**Task brief**
Where the line with "decode 16 (.frame [0x00, 0x03, 0x03, 0x00, 0x7E])" appears below, start writing out lines exactly, and finish with the line with "decodeTableWord 8 0x41", which is included; write out nothing else.
:: Records
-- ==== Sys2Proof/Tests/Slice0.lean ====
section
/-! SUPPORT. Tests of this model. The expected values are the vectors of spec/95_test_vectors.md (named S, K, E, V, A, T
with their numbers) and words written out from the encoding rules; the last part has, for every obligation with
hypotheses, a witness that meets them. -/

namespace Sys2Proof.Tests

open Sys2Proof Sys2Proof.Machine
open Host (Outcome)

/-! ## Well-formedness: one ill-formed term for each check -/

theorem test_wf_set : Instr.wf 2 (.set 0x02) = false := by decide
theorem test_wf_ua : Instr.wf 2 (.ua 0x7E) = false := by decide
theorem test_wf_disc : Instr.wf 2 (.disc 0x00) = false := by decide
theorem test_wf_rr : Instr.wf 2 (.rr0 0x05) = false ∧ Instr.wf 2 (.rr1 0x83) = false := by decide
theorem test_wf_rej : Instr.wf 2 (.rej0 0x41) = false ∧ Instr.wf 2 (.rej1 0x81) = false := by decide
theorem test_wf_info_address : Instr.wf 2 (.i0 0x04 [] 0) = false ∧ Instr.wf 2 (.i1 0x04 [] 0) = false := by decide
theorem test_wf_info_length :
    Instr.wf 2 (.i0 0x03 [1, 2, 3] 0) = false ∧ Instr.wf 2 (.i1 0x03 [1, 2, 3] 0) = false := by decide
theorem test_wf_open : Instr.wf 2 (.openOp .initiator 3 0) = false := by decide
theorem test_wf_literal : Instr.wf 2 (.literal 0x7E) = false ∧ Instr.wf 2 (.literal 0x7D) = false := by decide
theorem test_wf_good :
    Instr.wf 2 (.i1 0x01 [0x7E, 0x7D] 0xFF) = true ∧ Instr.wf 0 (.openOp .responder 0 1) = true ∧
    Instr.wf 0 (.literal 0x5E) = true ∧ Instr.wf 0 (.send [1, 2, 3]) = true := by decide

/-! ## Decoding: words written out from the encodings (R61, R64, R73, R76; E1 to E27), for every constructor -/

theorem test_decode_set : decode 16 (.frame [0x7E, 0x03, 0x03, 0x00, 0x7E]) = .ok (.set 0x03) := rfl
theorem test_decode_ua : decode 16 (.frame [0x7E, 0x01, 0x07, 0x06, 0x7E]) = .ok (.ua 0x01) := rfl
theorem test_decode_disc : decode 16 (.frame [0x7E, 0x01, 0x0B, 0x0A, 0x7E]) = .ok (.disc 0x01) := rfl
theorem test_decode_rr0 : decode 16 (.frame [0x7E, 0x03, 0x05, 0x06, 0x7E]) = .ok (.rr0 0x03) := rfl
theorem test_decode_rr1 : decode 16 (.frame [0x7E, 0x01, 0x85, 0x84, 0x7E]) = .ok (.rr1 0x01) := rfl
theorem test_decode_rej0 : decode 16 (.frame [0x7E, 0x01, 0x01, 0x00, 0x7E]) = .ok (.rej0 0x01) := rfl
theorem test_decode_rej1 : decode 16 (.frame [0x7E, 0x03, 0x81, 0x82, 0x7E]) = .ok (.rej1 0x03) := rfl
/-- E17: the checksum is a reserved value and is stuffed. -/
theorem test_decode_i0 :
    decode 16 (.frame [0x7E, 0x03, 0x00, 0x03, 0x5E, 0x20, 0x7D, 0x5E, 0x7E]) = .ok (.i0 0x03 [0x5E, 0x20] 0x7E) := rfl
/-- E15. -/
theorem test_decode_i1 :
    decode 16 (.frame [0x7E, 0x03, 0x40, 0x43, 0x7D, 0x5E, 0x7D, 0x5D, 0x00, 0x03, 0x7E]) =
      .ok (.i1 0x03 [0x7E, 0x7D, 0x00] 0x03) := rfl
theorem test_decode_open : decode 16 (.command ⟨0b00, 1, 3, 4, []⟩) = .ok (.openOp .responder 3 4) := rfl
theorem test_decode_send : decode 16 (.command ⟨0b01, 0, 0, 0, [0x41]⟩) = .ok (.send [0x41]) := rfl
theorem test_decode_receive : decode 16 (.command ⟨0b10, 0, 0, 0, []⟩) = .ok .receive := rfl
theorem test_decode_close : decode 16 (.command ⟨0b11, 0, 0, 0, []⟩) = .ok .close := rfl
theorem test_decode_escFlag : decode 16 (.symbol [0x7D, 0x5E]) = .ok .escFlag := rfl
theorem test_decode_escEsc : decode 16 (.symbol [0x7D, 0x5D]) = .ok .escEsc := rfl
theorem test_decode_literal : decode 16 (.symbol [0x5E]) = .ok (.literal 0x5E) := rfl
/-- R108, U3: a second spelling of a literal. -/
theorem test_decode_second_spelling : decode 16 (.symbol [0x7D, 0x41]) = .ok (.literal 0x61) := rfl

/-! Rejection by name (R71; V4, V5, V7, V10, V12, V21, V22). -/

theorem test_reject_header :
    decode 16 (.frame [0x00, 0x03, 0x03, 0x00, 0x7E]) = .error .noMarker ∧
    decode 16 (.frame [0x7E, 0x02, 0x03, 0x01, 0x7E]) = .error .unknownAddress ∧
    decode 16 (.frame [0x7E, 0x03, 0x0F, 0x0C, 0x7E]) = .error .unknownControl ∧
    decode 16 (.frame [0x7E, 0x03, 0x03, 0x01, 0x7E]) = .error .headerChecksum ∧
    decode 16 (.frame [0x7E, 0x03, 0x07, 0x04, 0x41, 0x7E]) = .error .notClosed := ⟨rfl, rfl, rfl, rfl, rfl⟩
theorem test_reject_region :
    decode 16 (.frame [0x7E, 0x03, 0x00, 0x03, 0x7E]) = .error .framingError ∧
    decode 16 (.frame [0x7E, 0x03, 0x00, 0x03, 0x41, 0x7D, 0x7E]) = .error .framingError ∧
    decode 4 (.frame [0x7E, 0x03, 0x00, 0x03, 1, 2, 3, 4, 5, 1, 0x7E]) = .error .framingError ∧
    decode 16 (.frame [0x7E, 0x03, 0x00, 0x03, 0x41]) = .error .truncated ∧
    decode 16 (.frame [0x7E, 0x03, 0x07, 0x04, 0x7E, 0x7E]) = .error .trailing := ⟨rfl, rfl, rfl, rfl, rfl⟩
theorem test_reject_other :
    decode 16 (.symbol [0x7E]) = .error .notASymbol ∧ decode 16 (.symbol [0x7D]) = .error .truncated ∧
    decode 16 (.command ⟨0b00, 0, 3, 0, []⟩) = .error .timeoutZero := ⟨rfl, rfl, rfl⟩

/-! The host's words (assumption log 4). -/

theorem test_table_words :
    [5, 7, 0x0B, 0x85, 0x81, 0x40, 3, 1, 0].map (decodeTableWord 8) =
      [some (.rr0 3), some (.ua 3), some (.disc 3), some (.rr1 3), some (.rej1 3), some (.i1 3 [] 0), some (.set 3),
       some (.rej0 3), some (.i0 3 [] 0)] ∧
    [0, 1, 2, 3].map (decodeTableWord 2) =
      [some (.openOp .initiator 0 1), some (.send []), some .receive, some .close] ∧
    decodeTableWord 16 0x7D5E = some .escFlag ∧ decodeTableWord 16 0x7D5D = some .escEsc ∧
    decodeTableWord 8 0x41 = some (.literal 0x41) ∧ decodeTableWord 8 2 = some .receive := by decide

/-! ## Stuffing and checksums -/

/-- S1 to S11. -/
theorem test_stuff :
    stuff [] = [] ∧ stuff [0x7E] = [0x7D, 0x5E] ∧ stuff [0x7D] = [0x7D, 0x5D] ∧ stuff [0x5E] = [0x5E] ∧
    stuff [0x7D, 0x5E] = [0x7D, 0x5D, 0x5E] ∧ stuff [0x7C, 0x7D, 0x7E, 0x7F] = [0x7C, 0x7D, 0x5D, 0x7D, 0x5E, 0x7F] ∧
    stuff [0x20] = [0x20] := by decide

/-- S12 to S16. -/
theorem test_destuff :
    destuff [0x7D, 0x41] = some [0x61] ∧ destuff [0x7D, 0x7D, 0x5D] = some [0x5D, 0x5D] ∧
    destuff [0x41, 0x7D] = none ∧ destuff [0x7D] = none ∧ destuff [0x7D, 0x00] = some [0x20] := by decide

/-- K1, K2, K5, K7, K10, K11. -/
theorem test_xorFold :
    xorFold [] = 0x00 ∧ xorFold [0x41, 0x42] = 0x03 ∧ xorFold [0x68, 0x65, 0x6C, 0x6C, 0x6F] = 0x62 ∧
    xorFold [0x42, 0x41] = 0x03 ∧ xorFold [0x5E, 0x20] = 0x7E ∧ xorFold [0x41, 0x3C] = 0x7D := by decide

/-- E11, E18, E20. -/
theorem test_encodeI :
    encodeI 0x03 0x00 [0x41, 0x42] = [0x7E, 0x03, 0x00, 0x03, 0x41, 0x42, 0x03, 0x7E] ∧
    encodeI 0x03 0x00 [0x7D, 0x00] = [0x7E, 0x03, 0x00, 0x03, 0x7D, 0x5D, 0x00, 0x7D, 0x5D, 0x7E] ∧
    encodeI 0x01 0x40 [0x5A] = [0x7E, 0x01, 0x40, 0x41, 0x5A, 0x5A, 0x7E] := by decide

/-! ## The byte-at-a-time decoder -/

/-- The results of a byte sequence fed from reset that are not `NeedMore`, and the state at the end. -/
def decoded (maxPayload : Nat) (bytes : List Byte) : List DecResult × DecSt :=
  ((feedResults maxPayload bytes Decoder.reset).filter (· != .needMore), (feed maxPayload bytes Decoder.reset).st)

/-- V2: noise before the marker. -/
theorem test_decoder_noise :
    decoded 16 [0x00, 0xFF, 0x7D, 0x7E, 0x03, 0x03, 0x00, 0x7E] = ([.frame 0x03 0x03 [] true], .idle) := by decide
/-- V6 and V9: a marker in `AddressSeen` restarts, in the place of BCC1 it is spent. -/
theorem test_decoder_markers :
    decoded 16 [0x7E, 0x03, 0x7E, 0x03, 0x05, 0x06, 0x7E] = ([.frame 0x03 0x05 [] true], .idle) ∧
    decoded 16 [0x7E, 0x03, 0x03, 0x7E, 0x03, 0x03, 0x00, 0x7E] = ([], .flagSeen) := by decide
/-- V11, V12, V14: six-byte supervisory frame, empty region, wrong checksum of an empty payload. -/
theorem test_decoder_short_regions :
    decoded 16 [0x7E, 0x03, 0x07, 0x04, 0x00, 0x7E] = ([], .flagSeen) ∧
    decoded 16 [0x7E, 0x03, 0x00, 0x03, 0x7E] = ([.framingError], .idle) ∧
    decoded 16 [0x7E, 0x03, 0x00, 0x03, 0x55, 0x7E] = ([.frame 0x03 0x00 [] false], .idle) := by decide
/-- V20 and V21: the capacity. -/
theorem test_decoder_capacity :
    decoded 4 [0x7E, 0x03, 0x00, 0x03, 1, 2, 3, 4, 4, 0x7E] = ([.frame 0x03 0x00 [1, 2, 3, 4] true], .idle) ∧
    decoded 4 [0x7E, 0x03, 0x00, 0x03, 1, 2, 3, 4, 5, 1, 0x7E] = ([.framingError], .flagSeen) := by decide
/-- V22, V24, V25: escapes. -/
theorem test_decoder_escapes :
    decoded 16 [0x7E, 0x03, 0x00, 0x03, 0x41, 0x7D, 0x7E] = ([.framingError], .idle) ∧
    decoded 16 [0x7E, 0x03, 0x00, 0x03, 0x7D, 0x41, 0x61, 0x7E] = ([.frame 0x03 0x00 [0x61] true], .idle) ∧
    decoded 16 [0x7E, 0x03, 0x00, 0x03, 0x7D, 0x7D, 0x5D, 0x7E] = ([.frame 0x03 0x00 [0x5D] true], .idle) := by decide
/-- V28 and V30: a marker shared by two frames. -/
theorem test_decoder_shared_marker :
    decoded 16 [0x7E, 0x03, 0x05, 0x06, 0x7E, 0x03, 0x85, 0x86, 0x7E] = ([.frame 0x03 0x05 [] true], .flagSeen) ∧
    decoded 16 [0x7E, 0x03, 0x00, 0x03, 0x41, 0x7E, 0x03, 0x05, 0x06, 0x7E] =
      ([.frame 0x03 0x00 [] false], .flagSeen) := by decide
::::
**Exercise answer**
    decode 16 (.frame [0x00, 0x03, 0x03, 0x00, 0x7E]) = .error .noMarker ∧
    decode 16 (.frame [0x7E, 0x02, 0x03, 0x01, 0x7E]) = .error .unknownAddress ∧
    decode 16 (.frame [0x7E, 0x03, 0x0F, 0x0C, 0x7E]) = .error .unknownControl ∧
    decode 16 (.frame [0x7E, 0x03, 0x03, 0x01, 0x7E]) = .error .headerChecksum ∧
    decode 16 (.frame [0x7E, 0x03, 0x07, 0x04, 0x41, 0x7E]) = .error .notClosed := ⟨rfl, rfl, rfl, rfl, rfl⟩
theorem test_reject_region :
    decode 16 (.frame [0x7E, 0x03, 0x00, 0x03, 0x7E]) = .error .framingError ∧
    decode 16 (.frame [0x7E, 0x03, 0x00, 0x03, 0x41, 0x7D, 0x7E]) = .error .framingError ∧
    decode 4 (.frame [0x7E, 0x03, 0x00, 0x03, 1, 2, 3, 4, 5, 1, 0x7E]) = .error .framingError ∧
    decode 16 (.frame [0x7E, 0x03, 0x00, 0x03, 0x41]) = .error .truncated ∧
    decode 16 (.frame [0x7E, 0x03, 0x07, 0x04, 0x7E, 0x7E]) = .error .trailing := ⟨rfl, rfl, rfl, rfl, rfl⟩
theorem test_reject_other :
    decode 16 (.symbol [0x7E]) = .error .notASymbol ∧ decode 16 (.symbol [0x7D]) = .error .truncated ∧
    decode 16 (.command ⟨0b00, 0, 3, 0, []⟩) = .error .timeoutZero := ⟨rfl, rfl, rfl⟩

/-! The host's words (assumption log 4). -/

theorem test_table_words :
    [5, 7, 0x0B, 0x85, 0x81, 0x40, 3, 1, 0].map (decodeTableWord 8) =
      [some (.rr0 3), some (.ua 3), some (.disc 3), some (.rr1 3), some (.rej1 3), some (.i1 3 [] 0), some (.set 3),
       some (.rej0 3), some (.i0 3 [] 0)] ∧
    [0, 1, 2, 3].map (decodeTableWord 2) =
      [some (.openOp .initiator 0 1), some (.send []), some .receive, some .close] ∧
    decodeTableWord 16 0x7D5E = some .escFlag ∧ decodeTableWord 16 0x7D5D = some .escEsc ∧
    decodeTableWord 8 0x41 = some (.literal 0x41) ∧ decodeTableWord 8 2 = some .receive := by decide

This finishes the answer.